## How to complete this task:
Go over the data and keep only the lines that include "registers".

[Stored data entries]
==============================

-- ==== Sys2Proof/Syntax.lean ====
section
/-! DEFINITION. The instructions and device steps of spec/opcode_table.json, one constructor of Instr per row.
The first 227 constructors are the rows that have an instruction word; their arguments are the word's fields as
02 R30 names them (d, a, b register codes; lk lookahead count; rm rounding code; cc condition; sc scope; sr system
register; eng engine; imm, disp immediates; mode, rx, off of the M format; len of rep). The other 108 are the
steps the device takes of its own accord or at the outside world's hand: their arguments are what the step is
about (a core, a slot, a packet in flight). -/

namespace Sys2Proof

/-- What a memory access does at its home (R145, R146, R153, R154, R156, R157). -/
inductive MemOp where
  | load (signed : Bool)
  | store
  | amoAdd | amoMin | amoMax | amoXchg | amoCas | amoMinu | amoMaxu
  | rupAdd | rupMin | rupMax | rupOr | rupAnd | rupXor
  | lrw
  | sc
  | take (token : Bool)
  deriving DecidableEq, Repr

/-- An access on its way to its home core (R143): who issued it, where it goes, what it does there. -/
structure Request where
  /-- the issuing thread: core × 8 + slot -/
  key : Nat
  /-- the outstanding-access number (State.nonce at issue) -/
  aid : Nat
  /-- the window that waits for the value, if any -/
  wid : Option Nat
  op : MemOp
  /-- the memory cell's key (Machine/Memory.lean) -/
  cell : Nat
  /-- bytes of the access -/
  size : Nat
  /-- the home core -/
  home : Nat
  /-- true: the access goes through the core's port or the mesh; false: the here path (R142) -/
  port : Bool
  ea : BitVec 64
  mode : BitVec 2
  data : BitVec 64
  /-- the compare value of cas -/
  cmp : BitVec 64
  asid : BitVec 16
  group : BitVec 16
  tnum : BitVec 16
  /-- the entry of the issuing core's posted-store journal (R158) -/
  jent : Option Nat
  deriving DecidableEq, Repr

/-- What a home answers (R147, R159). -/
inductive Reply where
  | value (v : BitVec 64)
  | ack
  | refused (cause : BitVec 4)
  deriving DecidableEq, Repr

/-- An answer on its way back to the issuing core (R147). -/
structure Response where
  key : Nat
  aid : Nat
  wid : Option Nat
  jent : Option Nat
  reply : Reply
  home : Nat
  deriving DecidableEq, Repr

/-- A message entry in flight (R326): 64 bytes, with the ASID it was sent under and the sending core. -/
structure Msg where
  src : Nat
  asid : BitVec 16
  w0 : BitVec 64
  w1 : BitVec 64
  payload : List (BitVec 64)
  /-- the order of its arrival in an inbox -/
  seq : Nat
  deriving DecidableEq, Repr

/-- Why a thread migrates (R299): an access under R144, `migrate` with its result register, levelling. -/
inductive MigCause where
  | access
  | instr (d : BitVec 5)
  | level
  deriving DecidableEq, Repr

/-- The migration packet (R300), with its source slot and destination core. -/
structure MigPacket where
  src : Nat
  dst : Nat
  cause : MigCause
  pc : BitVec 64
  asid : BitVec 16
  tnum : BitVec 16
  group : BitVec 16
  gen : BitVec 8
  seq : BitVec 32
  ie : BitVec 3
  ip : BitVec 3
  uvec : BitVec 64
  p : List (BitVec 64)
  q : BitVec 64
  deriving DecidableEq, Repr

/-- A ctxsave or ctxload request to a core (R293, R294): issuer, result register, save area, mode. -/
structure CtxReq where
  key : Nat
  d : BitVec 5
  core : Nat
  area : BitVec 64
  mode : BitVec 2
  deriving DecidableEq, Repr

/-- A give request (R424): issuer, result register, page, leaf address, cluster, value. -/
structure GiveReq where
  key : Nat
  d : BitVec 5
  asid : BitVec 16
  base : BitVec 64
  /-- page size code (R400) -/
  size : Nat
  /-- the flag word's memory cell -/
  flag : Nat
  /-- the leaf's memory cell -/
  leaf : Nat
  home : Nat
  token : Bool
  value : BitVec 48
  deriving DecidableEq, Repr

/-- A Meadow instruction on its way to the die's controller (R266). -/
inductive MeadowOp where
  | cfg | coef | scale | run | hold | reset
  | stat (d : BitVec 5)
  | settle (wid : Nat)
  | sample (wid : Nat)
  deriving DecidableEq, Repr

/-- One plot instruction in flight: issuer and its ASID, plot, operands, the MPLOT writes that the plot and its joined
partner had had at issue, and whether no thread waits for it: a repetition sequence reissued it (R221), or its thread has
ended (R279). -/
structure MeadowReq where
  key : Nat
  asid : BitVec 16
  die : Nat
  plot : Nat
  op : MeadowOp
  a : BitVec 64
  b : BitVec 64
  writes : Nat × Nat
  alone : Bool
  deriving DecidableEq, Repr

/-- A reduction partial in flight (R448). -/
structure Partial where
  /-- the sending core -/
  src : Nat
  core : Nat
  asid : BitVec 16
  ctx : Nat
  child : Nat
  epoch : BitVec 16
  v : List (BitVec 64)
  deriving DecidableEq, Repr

==============================

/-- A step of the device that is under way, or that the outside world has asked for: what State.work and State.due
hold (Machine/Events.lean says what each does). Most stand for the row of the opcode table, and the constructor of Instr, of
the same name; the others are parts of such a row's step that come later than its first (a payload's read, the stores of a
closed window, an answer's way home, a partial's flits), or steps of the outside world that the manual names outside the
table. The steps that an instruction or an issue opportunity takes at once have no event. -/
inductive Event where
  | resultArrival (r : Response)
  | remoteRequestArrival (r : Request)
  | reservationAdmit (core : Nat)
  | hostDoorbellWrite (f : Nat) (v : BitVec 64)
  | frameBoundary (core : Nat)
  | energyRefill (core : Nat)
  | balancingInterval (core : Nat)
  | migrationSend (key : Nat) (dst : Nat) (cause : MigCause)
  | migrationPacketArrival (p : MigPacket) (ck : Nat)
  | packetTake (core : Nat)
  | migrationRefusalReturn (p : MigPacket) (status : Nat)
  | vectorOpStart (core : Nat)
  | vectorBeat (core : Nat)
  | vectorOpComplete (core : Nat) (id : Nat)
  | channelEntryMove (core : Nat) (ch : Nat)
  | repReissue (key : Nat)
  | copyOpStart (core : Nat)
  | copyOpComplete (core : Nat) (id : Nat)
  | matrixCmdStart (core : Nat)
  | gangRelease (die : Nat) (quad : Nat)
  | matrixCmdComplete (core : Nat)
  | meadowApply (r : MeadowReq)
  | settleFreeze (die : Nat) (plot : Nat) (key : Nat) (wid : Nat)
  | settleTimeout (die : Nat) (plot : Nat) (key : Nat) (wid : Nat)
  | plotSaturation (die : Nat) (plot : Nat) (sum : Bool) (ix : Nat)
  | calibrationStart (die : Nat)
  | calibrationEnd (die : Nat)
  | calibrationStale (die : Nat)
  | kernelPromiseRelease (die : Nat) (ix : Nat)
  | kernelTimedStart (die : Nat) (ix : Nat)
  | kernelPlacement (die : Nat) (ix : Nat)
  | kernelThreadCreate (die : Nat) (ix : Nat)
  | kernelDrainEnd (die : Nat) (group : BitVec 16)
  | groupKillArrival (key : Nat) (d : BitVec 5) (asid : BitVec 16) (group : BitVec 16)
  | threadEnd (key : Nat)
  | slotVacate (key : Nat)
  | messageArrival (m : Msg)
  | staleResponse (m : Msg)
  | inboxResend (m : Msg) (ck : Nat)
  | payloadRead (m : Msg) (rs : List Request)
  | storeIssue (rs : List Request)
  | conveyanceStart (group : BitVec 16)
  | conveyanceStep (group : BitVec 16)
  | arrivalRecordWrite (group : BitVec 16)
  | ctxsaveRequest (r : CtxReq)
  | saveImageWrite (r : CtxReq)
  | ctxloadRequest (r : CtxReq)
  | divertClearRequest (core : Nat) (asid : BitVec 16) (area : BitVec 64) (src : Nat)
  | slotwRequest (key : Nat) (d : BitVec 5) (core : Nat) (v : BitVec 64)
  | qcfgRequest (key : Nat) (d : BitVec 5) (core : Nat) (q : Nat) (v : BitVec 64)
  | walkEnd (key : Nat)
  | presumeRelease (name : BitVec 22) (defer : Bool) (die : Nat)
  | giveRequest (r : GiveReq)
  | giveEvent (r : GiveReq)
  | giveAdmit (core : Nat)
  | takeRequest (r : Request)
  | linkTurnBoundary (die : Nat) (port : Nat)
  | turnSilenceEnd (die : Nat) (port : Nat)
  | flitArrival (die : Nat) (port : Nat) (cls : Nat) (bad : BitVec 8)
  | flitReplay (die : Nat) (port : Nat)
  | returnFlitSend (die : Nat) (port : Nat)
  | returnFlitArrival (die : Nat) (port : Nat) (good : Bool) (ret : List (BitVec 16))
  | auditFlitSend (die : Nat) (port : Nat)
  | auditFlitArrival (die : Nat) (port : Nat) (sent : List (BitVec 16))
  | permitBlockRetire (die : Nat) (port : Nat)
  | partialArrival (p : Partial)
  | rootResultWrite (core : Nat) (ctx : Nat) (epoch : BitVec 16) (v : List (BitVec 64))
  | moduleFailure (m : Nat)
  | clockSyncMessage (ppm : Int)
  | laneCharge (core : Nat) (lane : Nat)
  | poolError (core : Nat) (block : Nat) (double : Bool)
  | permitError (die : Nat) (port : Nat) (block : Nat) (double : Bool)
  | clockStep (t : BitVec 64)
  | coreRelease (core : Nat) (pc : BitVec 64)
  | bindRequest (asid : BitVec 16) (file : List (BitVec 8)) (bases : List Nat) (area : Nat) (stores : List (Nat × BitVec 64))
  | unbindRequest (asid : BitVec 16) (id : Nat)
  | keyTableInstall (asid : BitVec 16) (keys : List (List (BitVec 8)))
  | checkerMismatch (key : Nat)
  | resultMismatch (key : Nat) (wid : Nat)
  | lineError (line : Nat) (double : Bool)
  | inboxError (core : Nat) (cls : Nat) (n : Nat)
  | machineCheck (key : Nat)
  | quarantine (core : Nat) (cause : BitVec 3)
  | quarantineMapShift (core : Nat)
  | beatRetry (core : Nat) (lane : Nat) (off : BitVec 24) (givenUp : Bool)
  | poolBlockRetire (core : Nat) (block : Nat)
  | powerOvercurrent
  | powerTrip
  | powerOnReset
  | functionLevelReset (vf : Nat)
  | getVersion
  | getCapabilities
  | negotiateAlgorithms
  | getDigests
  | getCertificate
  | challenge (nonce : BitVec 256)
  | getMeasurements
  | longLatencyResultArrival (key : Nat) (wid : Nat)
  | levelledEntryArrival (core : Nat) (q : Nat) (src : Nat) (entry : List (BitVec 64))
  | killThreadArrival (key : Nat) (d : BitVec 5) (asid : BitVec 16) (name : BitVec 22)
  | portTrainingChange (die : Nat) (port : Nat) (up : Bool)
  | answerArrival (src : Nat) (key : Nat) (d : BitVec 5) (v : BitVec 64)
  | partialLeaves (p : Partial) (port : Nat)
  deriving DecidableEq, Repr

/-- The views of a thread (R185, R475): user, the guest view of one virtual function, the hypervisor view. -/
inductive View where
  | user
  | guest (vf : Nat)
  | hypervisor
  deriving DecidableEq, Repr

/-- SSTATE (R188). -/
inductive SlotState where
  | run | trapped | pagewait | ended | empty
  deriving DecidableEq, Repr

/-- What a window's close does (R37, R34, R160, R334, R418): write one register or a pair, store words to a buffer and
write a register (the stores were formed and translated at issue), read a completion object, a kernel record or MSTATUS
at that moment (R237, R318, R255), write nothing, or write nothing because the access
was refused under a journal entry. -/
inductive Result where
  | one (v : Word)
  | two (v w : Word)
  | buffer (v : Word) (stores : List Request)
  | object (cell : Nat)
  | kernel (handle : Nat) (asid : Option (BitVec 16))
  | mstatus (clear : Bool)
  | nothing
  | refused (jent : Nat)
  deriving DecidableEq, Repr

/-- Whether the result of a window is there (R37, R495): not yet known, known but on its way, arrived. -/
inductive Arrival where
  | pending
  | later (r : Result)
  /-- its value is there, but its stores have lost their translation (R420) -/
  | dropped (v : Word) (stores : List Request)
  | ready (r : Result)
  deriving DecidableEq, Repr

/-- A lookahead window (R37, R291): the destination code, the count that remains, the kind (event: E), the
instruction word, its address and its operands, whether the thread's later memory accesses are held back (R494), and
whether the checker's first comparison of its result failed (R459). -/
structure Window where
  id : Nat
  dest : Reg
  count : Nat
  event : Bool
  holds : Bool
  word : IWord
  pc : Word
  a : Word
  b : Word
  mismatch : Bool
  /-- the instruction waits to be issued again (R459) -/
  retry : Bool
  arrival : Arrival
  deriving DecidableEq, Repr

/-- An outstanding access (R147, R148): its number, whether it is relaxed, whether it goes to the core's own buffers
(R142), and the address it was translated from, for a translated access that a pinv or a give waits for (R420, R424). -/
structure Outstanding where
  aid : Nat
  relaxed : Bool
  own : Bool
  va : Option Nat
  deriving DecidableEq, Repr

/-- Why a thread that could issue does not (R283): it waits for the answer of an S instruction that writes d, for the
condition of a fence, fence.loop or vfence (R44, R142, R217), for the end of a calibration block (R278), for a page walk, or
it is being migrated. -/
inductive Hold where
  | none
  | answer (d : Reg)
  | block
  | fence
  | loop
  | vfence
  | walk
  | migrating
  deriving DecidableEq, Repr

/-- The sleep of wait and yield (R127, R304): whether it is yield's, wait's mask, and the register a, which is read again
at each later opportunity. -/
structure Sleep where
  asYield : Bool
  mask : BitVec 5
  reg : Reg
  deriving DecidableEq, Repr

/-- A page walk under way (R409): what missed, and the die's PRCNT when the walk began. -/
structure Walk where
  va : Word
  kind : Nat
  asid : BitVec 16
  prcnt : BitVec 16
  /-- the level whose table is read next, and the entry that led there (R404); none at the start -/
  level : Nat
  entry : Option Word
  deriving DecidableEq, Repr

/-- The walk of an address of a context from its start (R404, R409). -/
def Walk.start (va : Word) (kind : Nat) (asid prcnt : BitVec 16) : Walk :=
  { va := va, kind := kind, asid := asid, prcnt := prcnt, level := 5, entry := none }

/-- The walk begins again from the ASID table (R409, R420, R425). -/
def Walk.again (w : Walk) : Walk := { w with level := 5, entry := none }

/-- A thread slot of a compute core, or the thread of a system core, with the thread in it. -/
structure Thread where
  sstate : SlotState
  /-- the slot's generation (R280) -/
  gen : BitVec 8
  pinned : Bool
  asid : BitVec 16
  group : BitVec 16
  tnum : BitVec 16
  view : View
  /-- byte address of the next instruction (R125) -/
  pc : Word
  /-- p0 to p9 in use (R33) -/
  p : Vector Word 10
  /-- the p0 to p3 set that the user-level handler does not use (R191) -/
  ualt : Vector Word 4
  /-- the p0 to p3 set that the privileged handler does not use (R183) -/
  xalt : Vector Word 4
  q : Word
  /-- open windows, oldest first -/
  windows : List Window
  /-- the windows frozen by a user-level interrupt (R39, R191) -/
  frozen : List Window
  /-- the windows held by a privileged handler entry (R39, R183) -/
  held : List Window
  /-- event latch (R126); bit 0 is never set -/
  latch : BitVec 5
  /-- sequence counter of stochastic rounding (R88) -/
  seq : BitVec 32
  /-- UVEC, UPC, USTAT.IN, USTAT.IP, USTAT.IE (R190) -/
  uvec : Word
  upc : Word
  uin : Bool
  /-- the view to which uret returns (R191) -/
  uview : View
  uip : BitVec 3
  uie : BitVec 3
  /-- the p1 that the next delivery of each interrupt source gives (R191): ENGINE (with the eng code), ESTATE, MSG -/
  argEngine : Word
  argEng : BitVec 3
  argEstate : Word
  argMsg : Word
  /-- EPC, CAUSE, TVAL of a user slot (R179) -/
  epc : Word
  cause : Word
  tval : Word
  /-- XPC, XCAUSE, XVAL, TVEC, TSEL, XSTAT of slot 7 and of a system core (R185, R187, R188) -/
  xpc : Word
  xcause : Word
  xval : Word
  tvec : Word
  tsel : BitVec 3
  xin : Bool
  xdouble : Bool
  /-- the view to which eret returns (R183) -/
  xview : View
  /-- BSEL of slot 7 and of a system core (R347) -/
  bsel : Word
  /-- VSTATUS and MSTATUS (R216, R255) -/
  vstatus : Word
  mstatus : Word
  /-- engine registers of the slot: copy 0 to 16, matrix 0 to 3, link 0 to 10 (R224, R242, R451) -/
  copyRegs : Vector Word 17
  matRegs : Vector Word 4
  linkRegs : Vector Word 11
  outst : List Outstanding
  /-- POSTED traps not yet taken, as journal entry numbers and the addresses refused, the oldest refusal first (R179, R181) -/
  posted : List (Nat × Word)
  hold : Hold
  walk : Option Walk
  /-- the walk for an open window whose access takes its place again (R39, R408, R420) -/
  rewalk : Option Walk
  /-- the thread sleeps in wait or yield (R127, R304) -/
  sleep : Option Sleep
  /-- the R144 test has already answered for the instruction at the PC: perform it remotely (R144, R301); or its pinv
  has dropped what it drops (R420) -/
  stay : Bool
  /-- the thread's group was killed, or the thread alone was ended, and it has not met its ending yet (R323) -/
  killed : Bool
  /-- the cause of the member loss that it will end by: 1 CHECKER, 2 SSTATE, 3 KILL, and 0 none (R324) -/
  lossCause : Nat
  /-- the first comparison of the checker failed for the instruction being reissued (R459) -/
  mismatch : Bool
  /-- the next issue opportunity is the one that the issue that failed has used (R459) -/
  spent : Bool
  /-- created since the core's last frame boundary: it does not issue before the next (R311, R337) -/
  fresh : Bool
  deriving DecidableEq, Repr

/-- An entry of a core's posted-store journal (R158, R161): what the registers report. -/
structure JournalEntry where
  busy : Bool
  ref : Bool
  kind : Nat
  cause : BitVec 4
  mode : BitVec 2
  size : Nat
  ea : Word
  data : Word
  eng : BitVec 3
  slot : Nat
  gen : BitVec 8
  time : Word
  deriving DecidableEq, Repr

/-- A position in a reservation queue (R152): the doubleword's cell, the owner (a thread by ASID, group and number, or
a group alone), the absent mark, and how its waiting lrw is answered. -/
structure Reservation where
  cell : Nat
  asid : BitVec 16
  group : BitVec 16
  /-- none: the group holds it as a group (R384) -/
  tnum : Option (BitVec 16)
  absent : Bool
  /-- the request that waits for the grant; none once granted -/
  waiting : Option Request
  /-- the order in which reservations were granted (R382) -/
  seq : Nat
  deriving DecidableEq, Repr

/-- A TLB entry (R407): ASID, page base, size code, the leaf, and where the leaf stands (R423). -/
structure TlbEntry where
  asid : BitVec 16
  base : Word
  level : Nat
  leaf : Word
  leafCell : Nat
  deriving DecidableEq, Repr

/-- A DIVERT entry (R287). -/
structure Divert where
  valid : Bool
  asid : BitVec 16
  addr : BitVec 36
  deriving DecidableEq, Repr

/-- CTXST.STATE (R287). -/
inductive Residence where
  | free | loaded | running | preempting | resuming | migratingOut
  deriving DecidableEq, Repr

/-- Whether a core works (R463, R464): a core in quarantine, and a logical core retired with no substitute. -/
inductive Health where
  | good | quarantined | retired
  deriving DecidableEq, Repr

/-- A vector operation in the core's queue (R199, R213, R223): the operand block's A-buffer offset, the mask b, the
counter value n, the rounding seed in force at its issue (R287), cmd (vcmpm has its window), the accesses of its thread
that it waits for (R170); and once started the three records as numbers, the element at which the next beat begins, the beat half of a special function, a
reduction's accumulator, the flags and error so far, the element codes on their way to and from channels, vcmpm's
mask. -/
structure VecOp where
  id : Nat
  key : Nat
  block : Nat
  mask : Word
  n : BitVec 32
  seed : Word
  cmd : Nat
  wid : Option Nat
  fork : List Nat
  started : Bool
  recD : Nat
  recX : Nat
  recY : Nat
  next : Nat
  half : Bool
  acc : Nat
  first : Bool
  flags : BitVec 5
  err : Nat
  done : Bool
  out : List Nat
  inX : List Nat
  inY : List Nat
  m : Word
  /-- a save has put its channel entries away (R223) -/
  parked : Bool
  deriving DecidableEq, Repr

==============================

## Solved exercise:
  /-- engine registers of the slot: copy 0 to 16, matrix 0 to 3, link 0 to 10 (R224, R242, R451) -/
/-- An entry of a core's posted-store journal (R158, R161): what the registers report. -/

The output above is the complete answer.